The Path to Drone Dominance Runs Through RF
The future of warfare hinges not just on speed and lethality, but on awareness, survivability, and intelligent adaptability, especially for autonomous and attritable platforms operating deep in contested environments.
The U.S. government has made clear that drone dominance is a top national security priority. Recent initiatives led by the President and Secretary of War aim to fast-track the innovation and production of autonomous systems to ensure U.S. technological superiority.
But drone dominance isn’t just about building better drones. Just like air dominance isn’t only about airplanes – it’s about total control and awareness of the battlespace – achieving drone dominance means first securing the electromagnetic high ground.

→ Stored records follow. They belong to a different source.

@[simp] theorem State.placeThin_encoder (s : State) (x : Sheet) (f : Format) :
    (s.placeThin x f).1.encoder = s.encoder := by
  simp only [State.placeThin]; repeat' split
  all_goals simp

@[simp] theorem State.placeThin_travelOwed (s : State) (x : Sheet) (f : Format) :
    (s.placeThin x f).1.travelOwed = s.travelOwed := by
  simp only [State.placeThin]; repeat' split
  all_goals simp

@[simp] theorem State.placeThin_free (s : State) (x : Sheet) (f : Format) :
    (s.placeThin x f).1.free = s.free := by
  simp only [State.placeThin]; repeat' split
  all_goals simp

@[simp] theorem State.placeThin_inputs (s : State) (x : Sheet) (f : Format) :
    (s.placeThin x f).1.inputs = s.inputs := by
  simp only [State.placeThin]; repeat' split
  all_goals simp

@[simp] theorem State.placeThin_resetAsserted (s : State) (x : Sheet) (f : Format) :
    (s.placeThin x f).1.resetAsserted = s.resetAsserted := by
  simp only [State.placeThin]; repeat' split
  all_goals simp

@[simp] theorem State.placeThin_pc (s : State) (x : Sheet) (f : Format) :
    (s.placeThin x f).1.pc = s.pc := by
  simp only [State.placeThin]; repeat' split
  all_goals simp

@[simp] theorem State.placeThin_tcu (s : State) (x : Sheet) (f : Format) :
    (s.placeThin x f).1.tcu = s.tcu := by
  simp only [State.placeThin]; repeat' split
  all_goals simp

@[simp] theorem State.placeSheet_pending (s : State) (x : Sheet) :
    (s.placeSheet x).1.pending = s.pending := by
  simp only [State.placeSheet]; repeat' split
  all_goals simp

@[simp] theorem State.placeSheet_time (s : State) (x : Sheet) :
    (s.placeSheet x).1.time = s.time := by
  simp only [State.placeSheet]; repeat' split
  all_goals simp

@[simp] theorem State.placeSheet_encoder (s : State) (x : Sheet) :
    (s.placeSheet x).1.encoder = s.encoder := by
  simp only [State.placeSheet]; repeat' split
  all_goals simp

@[simp] theorem State.placeSheet_travelOwed (s : State) (x : Sheet) :
    (s.placeSheet x).1.travelOwed = s.travelOwed := by
  simp only [State.placeSheet]; repeat' split
  all_goals simp

@[simp] theorem State.placeSheet_free (s : State) (x : Sheet) :
    (s.placeSheet x).1.free = s.free := by
  simp only [State.placeSheet]; repeat' split
  all_goals simp

@[simp] theorem State.placeSheet_inputs (s : State) (x : Sheet) :
    (s.placeSheet x).1.inputs = s.inputs := by
  simp only [State.placeSheet]; repeat' split
  all_goals simp

@[simp] theorem State.placeSheet_resetAsserted (s : State) (x : Sheet) :
    (s.placeSheet x).1.resetAsserted = s.resetAsserted := by
  simp only [State.placeSheet]; repeat' split
  all_goals simp

@[simp] theorem State.placeSheet_pc (s : State) (x : Sheet) :
    (s.placeSheet x).1.pc = s.pc := by
  simp only [State.placeSheet]; repeat' split
  all_goals simp

@[simp] theorem State.placeSheet_tcu (s : State) (x : Sheet) :
    (s.placeSheet x).1.tcu = s.tcu := by
  simp only [State.placeSheet]; repeat' split
  all_goals simp

@[simp] theorem State.handSheet_pending (s : State) (x : Sheet) :
    (s.handSheet x).pending = s.pending := by
  simp only [State.handSheet]; repeat' split
  all_goals simp

@[simp] theorem State.handSheet_time (s : State) (x : Sheet) :
    (s.handSheet x).time = s.time := by
  simp only [State.handSheet]; repeat' split
  all_goals simp

@[simp] theorem State.handSheet_encoder (s : State) (x : Sheet) :
    (s.handSheet x).encoder = s.encoder := by
  simp only [State.handSheet]; repeat' split
  all_goals simp

@[simp] theorem State.handSheet_travelOwed (s : State) (x : Sheet) :
    (s.handSheet x).travelOwed = s.travelOwed := by
  simp only [State.handSheet]; repeat' split
  all_goals simp

@[simp] theorem State.handSheet_free (s : State) (x : Sheet) :
    (s.handSheet x).free = s.free := by
  simp only [State.handSheet]; repeat' split
  all_goals simp

@[simp] theorem State.handSheet_inputs (s : State) (x : Sheet) :
    (s.handSheet x).inputs = s.inputs := by
  simp only [State.handSheet]; repeat' split
  all_goals simp

@[simp] theorem State.handSheet_resetAsserted (s : State) (x : Sheet) :
    (s.handSheet x).resetAsserted = s.resetAsserted := by
  simp only [State.handSheet]; repeat' split
  all_goals simp

@[simp] theorem State.handSheet_pc (s : State) (x : Sheet) :
    (s.handSheet x).pc = s.pc := by
  simp only [State.handSheet]; repeat' split
  all_goals simp

@[simp] theorem State.disposeSheet_pending (s : State) (i : Slot) (n : Notice) :
    (s.disposeSheet i n).pending = s.pending := by
  simp only [State.disposeSheet]; repeat' split
  all_goals simp

@[simp] theorem State.disposeSheet_time (s : State) (i : Slot) (n : Notice) :
    (s.disposeSheet i n).time = s.time := by
  simp only [State.disposeSheet]; repeat' split
  all_goals simp

@[simp] theorem State.disposeSheet_encoder (s : State) (i : Slot) (n : Notice) :
    (s.disposeSheet i n).encoder = s.encoder := by
  simp only [State.disposeSheet]; repeat' split
  all_goals simp

@[simp] theorem State.disposeSheet_travelOwed (s : State) (i : Slot) (n : Notice) :
    (s.disposeSheet i n).travelOwed = s.travelOwed := by
  simp only [State.disposeSheet]; repeat' split
  all_goals simp

@[simp] theorem State.disposeSheet_free (s : State) (i : Slot) (n : Notice) :
    (s.disposeSheet i n).free = s.free := by
  simp only [State.disposeSheet]; repeat' split
  all_goals simp

@[simp] theorem State.disposeSheet_inputs (s : State) (i : Slot) (n : Notice) :
    (s.disposeSheet i n).inputs = s.inputs := by
  simp only [State.disposeSheet]; repeat' split
  all_goals simp

@[simp] theorem State.disposeSheet_resetAsserted (s : State) (i : Slot) (n : Notice) :
    (s.disposeSheet i n).resetAsserted = s.resetAsserted := by
  simp only [State.disposeSheet]; repeat' split
  all_goals simp
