-- ==== Sys2Proof/Laws/Due.lean ====
section
/-! SUPPORT. The events that `State.dueEvents` lists are the ones that have fallen due, each listed once. -/

namespace Sys2Proof

namespace Machine

open Sys2Proof.Safety

set_option Elab.async false

theorem mem_dueIf (p : Bool) (i j : Instr) : i ∈ dueIf p j ↔ p = true ∧ i = j := by
  cases p <;> simp [dueIf]

theorem Channel.due_iff (m : ChannelMode) (p : Phase) (c : Channel) :
    c.due m p = true ↔ CountedDown m p c := by
  simp [Channel.due, CountedDown, and_assoc]

theorem State.timerSuspended_iff (d : DriveId) (s : State) :
    s.timerSuspended d = true ↔ Suspended d s := by
  simp [State.timerSuspended, State.unusable, Suspended, or_assoc]

theorem State.hasRun_iff (d : DriveId) (s : State) :
    s.hasRun d = true ↔ (s.account d).length ≠ none ∨ ¬Suspended d s := by
  simp [State.hasRun, ← State.timerSuspended_iff, Option.isSome_iff_ne_none]

theorem State.requestTested_iff (d : DriveId) (s : State) :
    s.requestTested d = true ↔
      s.lsv.moved = true ∨ (s.account d).tested = true ∨ (s.account d).length ≠ none
        ∨ ¬Suspended d s := by
  simp [State.requestTested, ← State.hasRun_iff, or_assoc]

/-- A drive that is READY, with the line out of SAFE_STOP and ECHO, has its reasons tested (R112): so log 35
withholds no request that could be granted. -/
theorem State.requestTested_of_ready (d : DriveId) (s : State) (ready : s.driveState d = .ready)
    (line : s.lsv.lineState ≠ .safeStop) (mode : s.lsv.mode ≠ .echo) : s.requestTested d = true :=
  (s.requestTested_iff d).2 (by simp [Suspended, ready, line, mode])

theorem mem_stations (st : Station) : st ∈ stations := by
  cases st <;> decide

theorem State.noticeDue_iff (s : State) : s.noticeDue = true ↔ Due .noticeExpiry s := by
  unfold State.noticeDue Due State.expired State.travelSince
  cases s.si.notices.head? <;> simp

theorem State.bedTransferDue_iff (s : State) : s.bedTransferDue = true ↔ Due .bedTransferOrder s := by
  simp [State.bedTransferDue, Due, and_assoc]

theorem State.nextStrike_iff (s : State) : s.nextStrike.isSome = true ↔ Due .strikeBegin s := by
  simp [State.nextStrike, Due]

theorem State.askDue_iff (s : State) : s.askDue = true ↔ Due .outRequest s := by
  unfold State.askDue State.outRequestStands Due
  cases s.ss.bed <;> simp [and_assoc, and_comm, and_left_comm]

theorem State.outTransferDue_iff (s : State) : s.outTransferDue = true ↔ Due .outTransferOrder s := by
  unfold State.outTransferDue Due
  cases s.ss.bed with
  | none => simp
  | some b => simp; tauto

theorem State.finishTransferDue_iff (s : State) :
    s.finishTransferDue = true ↔ Due .finishTransferOrder s := by
  unfold State.finishTransferDue Due
  cases s.fu.gather with
  | none => simp
  | some g =>
    cases h : s.book g.book with
    | none => simp [h]
    | some b => simp [h]; tauto

theorem State.dwellPassed_iff (s : State) : s.dwellPassed = true ↔ Due .bedDwellLimitExpiry s := by
  unfold State.dwellPassed Due
  cases s.ss.bed with
  | none => simp
  | some b => cases h : b.dwellStart <;> simp [h]

theorem State.exitRunDue_iff (s : State) : s.exitRunDue = true ↔ Due .exitRunTimeout s := by
  unfold State.exitRunDue Due
  cases s.fu.finish with
  | none => simp
  | some f => cases h : f.exitRunEnd <;> simp [h]

theorem State.reportDue_iff (s : State) : s.reportDue = true ↔ Due .reportPeriodExpiry s := by
  unfold State.reportDue Due
  cases s.lm.timer <;> simp

theorem State.broken_iff (s : State) :
    s.lp.receiver.broken s.time = true ↔ Due .frameBreakTimeout s := by
  unfold Receiver.broken Due
  cases s.lp.receiver <;> simp

theorem State.dwellDue_iff (s : State) : s.dwellDue = true ↔ Due .holdDwellEnd s := by
  simp [State.dwellDue, Due, Channel.due_iff]

theorem State.waitDue_iff (st : Station) (s : State) :
    s.waitDue st = true ↔ Due (.readyWaitExpiry st) s := by
  unfold State.waitDue Due
  rcases h : s.order st with _ | ⟨j, _ | _⟩ <;> simp [Order.waitPassed, h]

theorem State.orderDue_iff (st : Station) (s : State) :
    s.orderDue st = true ↔ Due (.orderTimeout st) s := by
  unfold State.orderDue Due
  rcases h : s.order st with _ | ⟨j, _ | _⟩ <;> simp [Order.timedOut, h]

theorem State.strokeDue_iff (d : DriveId) (s : State) :
    s.strokeDue d = true ↔ Due (.strokeTimeout d) s := by
  unfold State.strokeDue Due
  cases h : (s.drive d).strike <;> simp [h]

theorem State.quarterDue_iff (d : DriveId) (s : State) :
    s.quarterDue d = true ↔ Due (.quarterIntervalExpiry d) s := by
  unfold State.quarterDue Due
  rw [Bool.and_eq_true, Bool.not_eq_true', ← Bool.not_eq_true, State.timerSuspended_iff]
  cases h : (s.account d).length <;> simp [h]

theorem State.purgeDone_iff (d : DriveId) (s : State) :
    State.purgeDone d s = true ↔ Due (.purgeEnd d) s := by
  unfold State.purgeDone Due
  cases h : (s.account d).purge <;> simp [h]

/-- The events listed are the ones that have fallen due. -/
theorem mem_dueEvents (i : Instr) (s : State) : i ∈ s.dueEvents ↔ Due i s := by
  simp only [State.dueEvents, State.dueWork, State.dueShaped, State.dueStation, State.dueDrive,
    State.dueChannel, List.mem_append, List.mem_flatMap, mem_dueIf, List.mem_finRange, true_and,
    State.noticeDue_iff, State.bedTransferDue_iff, State.nextStrike_iff, State.askDue_iff,
    State.outTransferDue_iff, State.finishTransferDue_iff, State.dwellPassed_iff, State.exitRunDue_iff,
    State.reportDue_iff, State.broken_iff, State.dwellDue_iff, State.waitDue_iff, State.orderDue_iff,
    State.strokeDue_iff, State.quarterDue_iff, State.purgeDone_iff, Channel.due_iff, mem_stations]
  cases i <;> simp <;> first | exact id | exact Iff.rfl

/-! ## Each event is listed once -/

theorem dueIf_sublist (p : Bool) (i : Instr) : (dueIf p i).Sublist [i] := by
  cases p <;> simp [dueIf]

theorem sublist_dueIf {l m : List Instr} (p : Bool) (i : Instr) (h : l.Sublist m) :
    (l ++ dueIf p i).Sublist (m ++ [i]) :=
  h.append (dueIf_sublist p i)

theorem flatMap_sublist {α β : Type} {f g : α → List β} (l : List α)
    (h : ∀ x, (f x).Sublist (g x)) : (l.flatMap f).Sublist (l.flatMap g) := by
  induction l with
  | nil => simp
  | cons x l ih => simpa using (h x).append ih

/-- The events of the part's own work and timers, in the order in which they are listed. -/
def everyWork : List Instr :=
  [Instr.noticeExpiry] ++ [Instr.bedTransferOrder] ++ [Instr.strikeBegin] ++ [Instr.outRequest]
    ++ [Instr.outTransferOrder] ++ [Instr.finishTransferOrder] ++ [Instr.bedDwellLimitExpiry]
    ++ [Instr.exitRunTimeout] ++ [Instr.reportPeriodExpiry] ++ [Instr.frameBreakTimeout]

/-- Every event that can fall due, in the order in which they are listed. -/
def everyDue : List Instr :=
  everyWork ++ ([Instr.holdDwellEnd] ++ [Instr.pitchPulseEnd] ++ [Instr.pitchPeriodBoundary])
    ++ stations.flatMap (fun st => [Instr.readyWaitExpiry st] ++ [Instr.orderTimeout st])
    ++ (List.finRange 5).flatMap (fun d =>
      [Instr.strokeTimeout d] ++ [Instr.quarterIntervalExpiry d]
        ++ [Instr.purgeEnd d] ++ [Instr.purgeGrant d])
    ++ (List.finRange 9).flatMap (fun i =>
      [Instr.strobeWaitEnd i] ++ [Instr.strobePulseEnd i]
        ++ [Instr.softWaitEnd i] ++ [Instr.softPulseEnd i])

theorem everyDue_nodup : everyDue.Nodup := by decide

theorem dueWork_sublist (s : State) : s.dueWork.Sublist everyWork := by
  unfold State.dueWork everyWork
  iterate 9 refine sublist_dueIf _ _ ?_
  exact dueIf_sublist _ _

theorem dueShaped_sublist (s : State) :
    s.dueShaped.Sublist
      ([Instr.holdDwellEnd] ++ [Instr.pitchPulseEnd] ++ [Instr.pitchPeriodBoundary]) := by
  unfold State.dueShaped
  iterate 2 refine sublist_dueIf _ _ ?_
  exact dueIf_sublist _ _

theorem dueStation_sublist (st : Station) (s : State) :
    (s.dueStation st).Sublist ([Instr.readyWaitExpiry st] ++ [Instr.orderTimeout st]) :=
  (dueIf_sublist _ _).append (dueIf_sublist _ _)

theorem dueDrive_sublist (d : DriveId) (s : State) :
    (s.dueDrive d).Sublist
      ([Instr.strokeTimeout d] ++ [Instr.quarterIntervalExpiry d]
        ++ [Instr.purgeEnd d] ++ [Instr.purgeGrant d]) := by
  unfold State.dueDrive
  iterate 3 refine sublist_dueIf _ _ ?_
  exact dueIf_sublist _ _

theorem dueChannel_sublist (i : ChannelId) (s : State) :
    (s.dueChannel i).Sublist
      ([Instr.strobeWaitEnd i] ++ [Instr.strobePulseEnd i]
        ++ [Instr.softWaitEnd i] ++ [Instr.softPulseEnd i]) := by
  unfold State.dueChannel
  iterate 3 refine sublist_dueIf _ _ ?_
  exact dueIf_sublist _ _

theorem dueEvents_sublist (s : State) : s.dueEvents.Sublist everyDue :=
  ((((dueWork_sublist s).append (dueShaped_sublist s)).append
    (flatMap_sublist _ fun st => dueStation_sublist st s)).append
    (flatMap_sublist _ fun d => dueDrive_sublist d s)).append
    (flatMap_sublist _ fun i => dueChannel_sublist i s)

/-- Each event that has fallen due is listed once. -/
theorem dueEvents_nodup (s : State) : s.dueEvents.Nodup :=
  (dueEvents_sublist s).nodup everyDue_nodup

end Machine

end Sys2Proof
end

As the electromagnetic spectrum becomes the new front line, ODIN is redefining what’s possible with complete RF dominance that provides drones, autonomous systems, and warfighters with the intelligence edge required to survive, adapt, and strike – enabling them to detect threats before being detected, communicate securely, and operate freely in environments saturated with electronic interference. Without spectrum dominance, autonomy becomes a liability rather than an advantage.
Mission-critical capabilities no longer need to be expensive or permanent. They need to be smart, scalable, and mission-ready.
In this battlespace, awareness is armor, and ODIN makes it scalable.